On Fri, Apr 10, 2015 at 03:26:02PM +0200, Thomas HUMMEL wrote:
We tried with sssd 1.12.4 and it doesn't fix the problem
Further on the debug process, we wanted to know if the problem comes from slurm, glibc or sssd. Here's what we've tried :
1. we hacked slurmd code to add a getgroups() call before and after slurm calls initgroups() :
debug2("Uncached user/gid: %s/%ld", job->user_name, (long)job->gid); debug2("Before initgroups number of groups for %s/%ld : %d", job->user_name, (long)job->gid, getgroups(0, NULL)); if ((rc = initgroups(job->user_name, job->gid))) { if ((errno == EPERM) && (getuid() != (uid_t) 0)) { debug("Error in initgroups(%s, %ld): %m", job->user_name, (long)job->gid); } else { error("Error in initgroups(%s, %ld): %m", job->user_name, (long)job->gid); } return -1; } debug2("After initgroups number of groups for %s/%ld : %d", job->user_name, (long)job->gid, getgroups(0, NULL)); return 0;
-> when the problem occurs (note that slurmd is running as root before dropping privileges) :
Apr 10 17:10:28 myriad-n407 slurmstepd[7219]: Before initgroups number of groups for njoly/3044 : 0 Apr 10 17:10:28 myriad-n407 slurmstepd[7219]: After initgroups number of groups for njoly/3044 : 1
-> when the problem does not occur
Apr 10 17:32:14 myriad-n407 slurmstepd[11075]: Before initgroups number of groups for njoly/3044 : 0 Apr 10 17:32:14 myriad-n407 slurmstepd[11075]: After initgroups number of groups for njoly/3044 : 11
So our understanding is that slurm is not to blame
Note : in previous tests where we put a getgroups() elsewhere in the code, sometimes we noticed that more than one group was retrieved. So sometimes a subset of the supplementary groups is retrieved.
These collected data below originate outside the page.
/-- A completed check (R118 to R121) with the results of its two phases: registers, fault by the first failing pair, mailbox. -/
def toneReport (g : Nat) (r : ToneRun) (sn cn : Nat × Int × Nat) (s : State) : State :=
    let zSin := sn.1
    let phSin := sn.2.1
    let xtSC := sn.2.2
    let zCos := cn.1
    let phCos := cn.2.1
    let xtCS := cn.2.2
    let c := r.chan.val
    let x := rcOf s c
    let n := (x.checks + 1) % 256
    let word (z : Nat) (ph : Int) : Word := wordN (n * 2 ^ 24 + unsig 8 ph * 2 ^ 16 + min z 65535)
    let zs := word zSin phSin
    let zc := word zCos phCos
    let xt := wordN (min xtCS 65535 * 65536 + min xtSC 65535)
    let tol := let t := fld (rinReg s c 0x14) 0 8; if t = 0 then 15 else t
    let lim := fld (inF s (baseRIN + 0x8008)) 0 16
    let nom := rinReg s c 0x10
    let cs := tonePair zSin xtSC (fld nom 0 16) tol lim
    let cc := tonePair zCos xtCS (fld nom 16 16) tol lim
    let code := if cs ≠ 1 then cs else cc
    let pair := if cs ≠ 1 then 0 else 1
    let z := if cs ≠ 1 then zSin else zCos
    let cp := if cs ≠ 1 then xtSC else xtCS
    let s := modRc c (fun x => { x with checks := n, zs, zc, xt }) s
    let s := modTone g (fun t => { t with run := none }) s
    let s := if code = 1 then s
      else if code = 5 then raiseFault qRIN c 0x2D (pair * 16 + min cp 65535 * 256 + notOwner s g) s
      else raiseFault qRIN c 0x2C (pair * 16 + code + min z 65535 * 256 + notOwner s g) s
    if r.requested && r.mine then toneMail code c zs zc xt s else s

/-- A check completes with what its phases have measured. Nothing completes before the cosine phase is over (R117). -/
def toneComplete (g zSin zCos : Nat) (phSin phCos : Int) (xtSC xtCS : Nat) (s : State) : State :=
  match (toneOf s g).run with
  | none => s
  | some r =>
    if r.cosPhase && tonePhaseOver s r then
      toneReport g r (tonePhaseResult (toneAmp s) r.accS zSin phSin xtSC) (tonePhaseResult (toneAmp s) r.accC zCos phCos xtCS) s
    else s

/-- TONE_CHECK_COMPLETE. -/
def execToneCheckComplete (g : Fin 64) (zSin zCos : Nat) (phSin phCos : Int) (xtSC xtCS : Nat) (s : State) :
    Host.Outcome State Fault Refusal :=
  .next (toneComplete g.val zSin zCos phSin phCos xtSC xtCS s)

/-- A check not complete within 65,535 frames (R130). -/
def toneTimeout (g : Nat) (s : State) : State :=
  match (toneOf s g).run with
  | some r => if r.start + 65535 ≤ frameN s then toneAbort g s else s
  | none => s

/-- TONE_CHECK_TIMEOUT. -/
def execToneCheckTimeout (g : Fin 64) (s : State) : Host.Outcome State Fault Refusal := .next (toneTimeout g.val s)

/-- The twin link is lost by a case of R475 of spec/14, in VELVET or PAIRED. -/
def twinCut (s : State) : Bool := (s.twn.mode == 2 || s.twn.mode == 3) && (s.twn.lost || !s.twn.linkUp || decide (2 ≤ s.twn.missRun))

/-- A requested check is refused (R122, R125). -/
def toneRefused (c : Nat) (s : State) : Bool :=
  !unitExists s c || !trackerOn s c || !groupOn s (c / 8) ||
    ((s.twn.mode == 0 || s.twn.mode == 4) && !(xgOf s (c / 8)).owner) || twinCut s

/-- The first boundary at which a twin request may start: its cut-off falls at least 10 us after the write (R125). -/
def toneEarliest (t : Nat) (s : State) : Nat := (((t + 14000 : Nat) - instOf s 0 + tf s - 1) / tf s).toNat

/-- TT_REQ (R121, R122, R125). -/
def toneRequest (v : Word) (t : Nat) (s : State) : State :=
  let chan : Fin 512 := ⟨fld v 0 9, by unfold fld; exact Nat.mod_lt _ (by decide)⟩
  let c := chan.val
  if !bitAt v 24 then s
  else if s.toneBox.busy then raiseFault qRIN c 0x2E c s
  else if toneRefused c s then toneCode 7 c s
  else
    let twin := s.twn.mode == 2 || s.twn.mode == 3
    let s := { s with toneBox := { s.toneBox with busy := true } }
    let s := modTone (c / 8) (fun x => { x with queue := x.queue ++ [{ chan, mine := true, earliest := if twin then toneEarliest t s else 0 }] }) s
    if twin then sendTwin (.toneReq chan t) s else s

/-- TT_REQ. -/
def execTtReq (v : Word) (t : Nat) (s : State) : Host.Outcome State Fault Refusal :=
  .next (if deviceUp s then toneRequest v t (setNow t s) else s)

/-- The channels of the round robin of group `g`, ascending: listed, TT_EN = 1 (R120). -/
def toneChans (s : State) (g : Nat) : List (Fin 512) :=
  (List.range 8).filterMap (fun k =>
    let c := 8 * g + k
    if h : c < 512 then
      if unitExists s c && bitAt (rinReg s c 0) 3 then some ⟨c, h⟩ else none
    else none)

/-- The channel whose turn falls due at frame `n` with period `per`. The turn is the frame number's, so that the two devices of a pair take the
same channel, whenever each began (R120, R124; log 54). -/
def toneNext (s : State) (g n per : Nat) : Option (Fin 512) :=
  let l := toneChans s g
  l[n / per % l.length]?

/-- Tone checks of group `g` at boundary `n` (R120, R121, R122, R125, R129). A passing ownership has ended its check already (`setOwner`). A
request starts ahead of the round robin; one that is still before its first boundary holds up nothing (R125). -/
def toneBoundary (n g : Nat) (s : State) : State :=
  let x := toneOf s g
  let per := fld (inF s (baseRIN + 0x8004)) 16 16
  let due := if per ≠ 0 ∧ n % per = 0 then n + 1 else x.due
  let s := modTone g (fun t => { t with due }) s
  let s := match x.run with
    | some r => if !groupOn s g || !trackerOn s r.chan.val then toneAbort g s else s
    | none => s
  let s := toneRefuse g (fun q => !groupOn s g || !trackerOn s q.chan.val) s
  if (toneOf s g).run.isSome || !groupOn s g || !sliceRuns s (g / 8) then s
  else
    match (toneOf s g).queue.head?.filter (fun q => decide (q.earliest ≤ n)) with
    | some q =>
      modTone g (fun t => { t with queue := t.queue.tail, run := some { chan := q.chan, requested := true, mine := q.mine, cosPhase := false, start := n } }) s
    | none =>
      if due = 0 ∨ per = 0 then s
      else
        match toneNext s g (due - 1) per with
        | none => s
        | some c =>
          if trackerOn s c.val then
            modTone g (fun t => { t with due := 0, run := some { chan := c, requested := false, mine := false, cosPhase := false, start := n } }) s
          else modTone g (fun t => { t with due := 0 }) s

/-! ### The decimation instant (R104 to R106, R164) -/

/-- The output word of the conversion chain saturates at plus or minus 0x7FFFFF (Table 4-1). -/
def satCode (x : Int) : Int := max (-0x7FFFFF) (min 0x7FFFFF x)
2. We stopped sssd and remove the cache files (mc/* db/*) and put the user in /etc/passwd file and all his supplementary (as well as his primary group) groups in /etc/group :
-> the problem does not occur anymore
So we think that glibc is not to blame either.
Conclusion : it seems to us that it really is an sssd problem. Can you hint us somewhere in the sssd source code we can start to further investigate because we are unable to build a test case without slurm.
Thanks